Records for the task START
/-- DATA (R194). -/
def execDataFlitReceived (m : Fin 4) (e : LaceEnd) (f : Flit) (s : State) : Out := .next (s.receive m.val e f 100 0)
/-- CREDIT (R198, R200). -/
def execCreditFlit (m : Fin 4) (e : LaceEnd) (f : Flit) (s : State) : Out := .next (s.receive m.val e f 100 0)
/-- RETRAIN_REQUEST (R191, R203). -/
def execRetrainRequest (m : Fin 4) (e : LaceEnd) (f : Flit) (s : State) : Out := .next (s.receive m.val e f 100 0)
/-- HANDOVER (R206). -/
def execHandover (m : Fin 4) (e : LaceEnd) (f : Flit) (s : State) : Out := .next (s.receive m.val e f 100 0)
/-- RETURN (R207). -/
def execReturnFlit (m : Fin 4) (e : LaceEnd) (f : Flit) (s : State) : Out := .next (s.receive m.val e f 100 0)
/-- TRAIN of kind pattern (R191). -/
def execTrainPattern (m : Fin 4) (e : LaceEnd) (f : Flit) (s : State) : Out := .next (s.receive m.val e f 100 0)
/-- TRAIN of kind parameters (R209). -/
def execTrainParameters (m : Fin 4) (e : LaceEnd) (f : Flit) (s : State) : Out := .next (s.receive m.val e f 100 0)
/-- TRAIN of kind done (R202), with the least lane margin and the lanes replaced of this training. -/
def execTrainDone (m : Fin 4) (e : LaceEnd) (f : Flit) (margin : Nat) (repaired : Byte) (s : State) : Out :=
  .next (s.receive m.val e f margin repaired)

/-! ### Timers (R195, R196, R198, R200, R201, R203, R206, R207) -/

def State.laceUp (s : State) (m : Nat) : Bool := s.hasModule m && decide ((s.laceMod m).state = 2)

/-- ACK_DUE: 100 ns after the first flit accepted since the last ACK. -/
def execAckDue (m : Fin 4) (e : LaceEnd) (s : State) : Out :=
  if s.laceUp m.val ∧ (s.side m.val e).sinceAck > 0 then .next (s.sendCtrl m.val e 0 1 0) else .next s

/-- CTRL_FLIT_DUE: the buffers in use free, and their credits go out with the next CTRL flit (the delay is the model's choice within
R198, log 48). -/
def execCtrlFlitDue (m : Fin 4) (e : LaceEnd) (s : State) : Out :=
  if s.laceUp m.val then
    let s := s.updSide m.val e fun d =>
      { d with incReq := d.incReq + d.occReq, incRsp := d.incRsp + d.occRsp, occReq := 0, occRsp := 0 }
    .next (s.sendCtrl m.val e 0 1 0)
  else .next s

/-- REPLAY_TIMER_EXPIRY: every unacknowledged flit again; the fourth time without progress starts a retrain. -/
def execReplayTimerExpiry (m : Fin 4) (e : LaceEnd) (s : State) : Out :=
  let d := s.side m.val e
  if !s.laceUp m.val ∨ d.replay.isEmpty then .next s
  else
    let s := s.replayFrom m.val e d.oldest
    let s := s.updSide m.val e fun d => { d with timeouts := d.timeouts + 1 }
    let s := raiseFencing { Ev.of (srcLace m.val 1) with detail := [m.val, if e = .hub then 0 else 1, d.oldest] } (.module m.val) s
    if d.timeouts + 1 ≥ 4 then .next (s.startRetrain m.val) else .next s

/-- CREDIT_LEAK_DETECTED: the leak test has held for 10 µs; a retrain is scheduled. -/
def execCreditLeakDetected (m : Fin 4) (e : LaceEnd) (s : State) : Out :=
  if s.laceUp m.val ∧ (s.side m.val e).leakRun ∧ !(s.laceMod m.val).leakScheduled then
    .next (raise { Ev.of (srcLace m.val 2) with detail := [m.val, 0, 0, (s.side m.val e).leak] }
      (s.updLaceMod m.val fun x => { x with leakScheduled := true }))
  else .next s

/-- LEAK_RETRAIN_START (R201). -/
def execLeakRetrainStart (m : Fin 4) (s : State) : Out :=
  if s.laceUp m.val ∧ (s.laceMod m.val).leakScheduled then .next ((s.countLace m.val 5).startRetrain m.val) else .next s

/-- SILENCE_TIMEOUT (R203). -/
def execSilenceTimeout (m : Fin 4) (s : State) : Out := if s.laceUp m.val then .next (s.startRetrain m.val) else .next s

/-- RETRAIN_TIMEOUT (R203): a retrain not complete within 10 µs, or a training at bring-up that does not end. -/
def execRetrainTimeout (m : Fin 4) (s : State) : Out :=
  let st := (s.laceMod m.val).state
  if s.hasModule m.val ∧ (st = 3 ∨ st = 1) then .next (s.retrainFails m.val).wake else .next s

/-- HANDOVER_TIMEOUT (R206). -/
def execHandoverTimeout (die : Fin 2) (s : State) : Out :=
  let pend (m : Nat) : Bool :=
    decide ((s.laceMod m).state = 4) && decide ((s.laceMod (partner m)).state ≠ 4) && !(s.laceMod (partner m)).carryAll
      && decide ((s.laceMod (partner m)).state ≠ 0)
  if s.hasModule (2 * die.val) ∧ (pend (2 * die.val) ∨ pend (2 * die.val + 1)) then .next (s.dieDown die.val).wake else .next s

/-- RETURN_ATTEMPT (R207). -/
def execReturnAttempt (m : Fin 4) (trained : Bool) (s : State) : Out :=
  let x := s.laceMod m.val
  if s.hasModule m.val ∧ x.state = 4 ∧ (s.laceMod (partner m.val)).carryAll ∧ x.returnAttempts < 16 ∧ !x.soaking ∧ !x.returning then
    .next (s.updLaceMod m.val fun x => { x with returnAttempts := x.returnAttempts + 1, soaking := trained })
  else .next s

/-- RETURN_SOAK_END (R207): 100 ms of TRAIN flits without a CRC failure; both ends then exchange RETURN. -/
def execReturnSoakEnd (m : Fin 4) (clean : Bool) (s : State) : Out :=
  if !(s.laceMod m.val).soaking then .next s
  else
    .next ((s.updLaceMod m.val fun x => { x with soaking := false, returning := clean, returnSent := false, returnSeen := 0 }).tryReturn m.val)

/-! ### Link messages (R192) -/

/-- A message of 1 to 7 entries; any other count is malformed. -/
def countOk (n : Nat) : Bool := decide (1 ≤ n) && decide (n ≤ 7)

/-- The module carries the channel. -/
def State.carries (s : State) (m ch : Nat) : Bool := s.hasModule m && s.hasChannel ch && decide (s.carrier ch = m)

/-- READ: the request enters its channel queue, one entry for its 1 to 16 lines. -/
def execDieRead (m : Fin 4) (r : ReqSlot) (s : State) : Out :=
  if !s.carries m.val r.channel.val then .next s
  else .next (s.enqueue r.channel.val
    { tag := r.tag, master := r.master, priority := r.priority, rt := r.rt, write := false, frame := r.frame, line := r.line
      count := r.countM1.val + 1, aged := false })

/-- WRITE: the request enters its channel queue, and the line and its side bits stand in DRAM. -/
def execDieWrite (m : Fin 4) (r : ReqSlot) (data : Line) (side : Side) (s : State) : Out :=
  if !s.carries m.val r.channel.val ∨ channelOf s.w r.frame.toNat ≠ r.channel.val then .next s
  else
    let s := s.enqueue r.channel.val
      { tag := r.tag, master := r.master, priority := r.priority, rt := r.rt, write := true, frame := r.frame, line := r.line
        count := 1, aged := false }
    .next ((s.setRaw r.frame.toNat r.line.val { data, side }).pmChan r.channel.val 2)

def chanCmdName : ChanCmd → String
  | .park => "park"
  | .rateChange => "rate change"
  | .repair => "repair"
  | .training => "training"

/-- CHANNEL_COMMAND: the die takes it. -/
def execChannelCommand (m : Fin 4) (ch : Fin 12) (k : ChanCmd) (tag : BitVec 13) (s : State) : Out :=
  if !s.carries m.val ch.val then .next s
  else .next ((s.updLaceMod m.val fun x => { x with commands := x.commands ++ [(tag, ch, k)] }).emit (.ddr ch (chanCmdName k) 0))

/-- EVENT: the hub raises the die's event, once for its number, and answers with EVENT_TAKEN. -/
def execDieEvent (m : Fin 4) (num : W16) (source : BitVec 11) (s : State) : Out :=
  let lo := 1024 + 512 * (m.val / 2)
  if !s.hasModule m.val ∨ source.toNat < lo ∨ source.toNat ≥ lo + 384 ∨ (s.laceMod m.val).events.contains num then .next s
  else
    let s := fire source.toNat (s.updLaceMod m.val fun x => { x with events := x.events ++ [num] })
    .next (s.post m.val .hub (eventTakenMsg num))

/-- The entries of a channel queue with a tag leave it, and so do those that waited for a place in it. -/
def State.dequeue (s : State) (tag : BitVec 13) (write : Bool) : State :=
  let mine (r : ChanReq) : Bool := decide (r.tag = tag) && (r.write == write)
  s.ddr.chans.foldl (fun s c =>
    let s := s.updChan c.1 fun x => { x with incoming := x.incoming.filter fun r => !mine r }
    (c.2.queue.filter mine).foldl (fun s r => s.leaveQueue c.1 r) s) s

/-- LINE_DATA: each entry reaches the tracker tag that waits for it; the last line of a READ takes it out of its channel queue. -/
def execLineData (m : Fin 4) (entries : List LineEntry) (s : State) : Out :=
  if !s.hasModule m.val then .next s
  else if !countOk entries.length then .next (s.protocolError m.val)
  else
    let s := entries.foldl State.takeLine s
    .next ((entries.filter (·.last)).foldl (fun s x => s.dequeue x.tag false) s).wake

/-- WRITE_DONE. -/
def execWriteDone (m : Fin 4) (tags : List (BitVec 13)) (s : State) : Out :=
  if !s.hasModule m.val then .next s
  else if !countOk tags.length then .next (s.protocolError m.val)
  else .next (tags.foldl (fun s t => s.dequeue t true) s)

/-- COMMAND_DONE: the status of a channel command; a failed one leaves its channel's work to the timeouts that watch it. -/
def execCommandDone (m : Fin 4) (tag : BitVec 13) (ok : Bool) (s : State) : Out :=
  if !s.hasModule m.val then .next s
  else
    let done := (s.laceMod m.val).commands.filter fun c => decide (c.1 = tag)
    let s := s.updLaceMod m.val fun x => { x with commands := x.commands.filter fun c => decide (c.1 ≠ tag) }
    .next (s.emits (done.map fun c => .ddr c.2.1 (if ok then "command done" else "command failed") 0))

/-- EVENT_TAKEN: the die may give the numbers to new events. -/
def execEventTaken (m : Fin 4) (nums : List W16) (s : State) : Out :=
  if !s.hasModule m.val then .next s
  else if !countOk nums.length then .next (s.protocolError m.val)
  else .next (s.updLaceMod m.val fun x => { x with events := x.events.filter fun n => !nums.contains n })

/-! ### SET_LACE_POINT (R204) -/

/-- SET_LACE_POINT: a retrain at the new point; while the module retrains the change waits. -/
def execSetLacePoint (m : Msg) (module : Byte) (rate : Byte) (half : Byte) (s : State) : Out :=
  s.slafin { op := 0xC084, roles := rBmcOwn, sess := false, l0 := true, secure := false, inLen := 3, body := 0 } m fun s =>
    let k := module.toNat
    if !s.hasModule k ∨ rate.toNat > 2 ∨ half.toNat > 1 then .done stInvalidRange [] s
    else
      let x := s.laceMod k
      let p : Fin 3 × Bool := (Fin.ofNat 3 rate.toNat, decide (half.toNat = 1))
      if x.carryAll ∨ x.state = 4 ∨ x.state = 0 then .done stDenied [] s
      else if x.pointWait.isSome then .done stBusy [] s
      else if x.state = 2 then .done stOk [] ((s.updLaceMod k fun x => { x with pendingPoint := some p }).startRetrain k)
      else .later (s.updLaceMod k fun x => { x with pointWait := some (m, p) })

end Sys2Proof.Machine
end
Records for the task END
How many lines in the listing above include the word "protocolError"? Respond with the number and nothing else.

3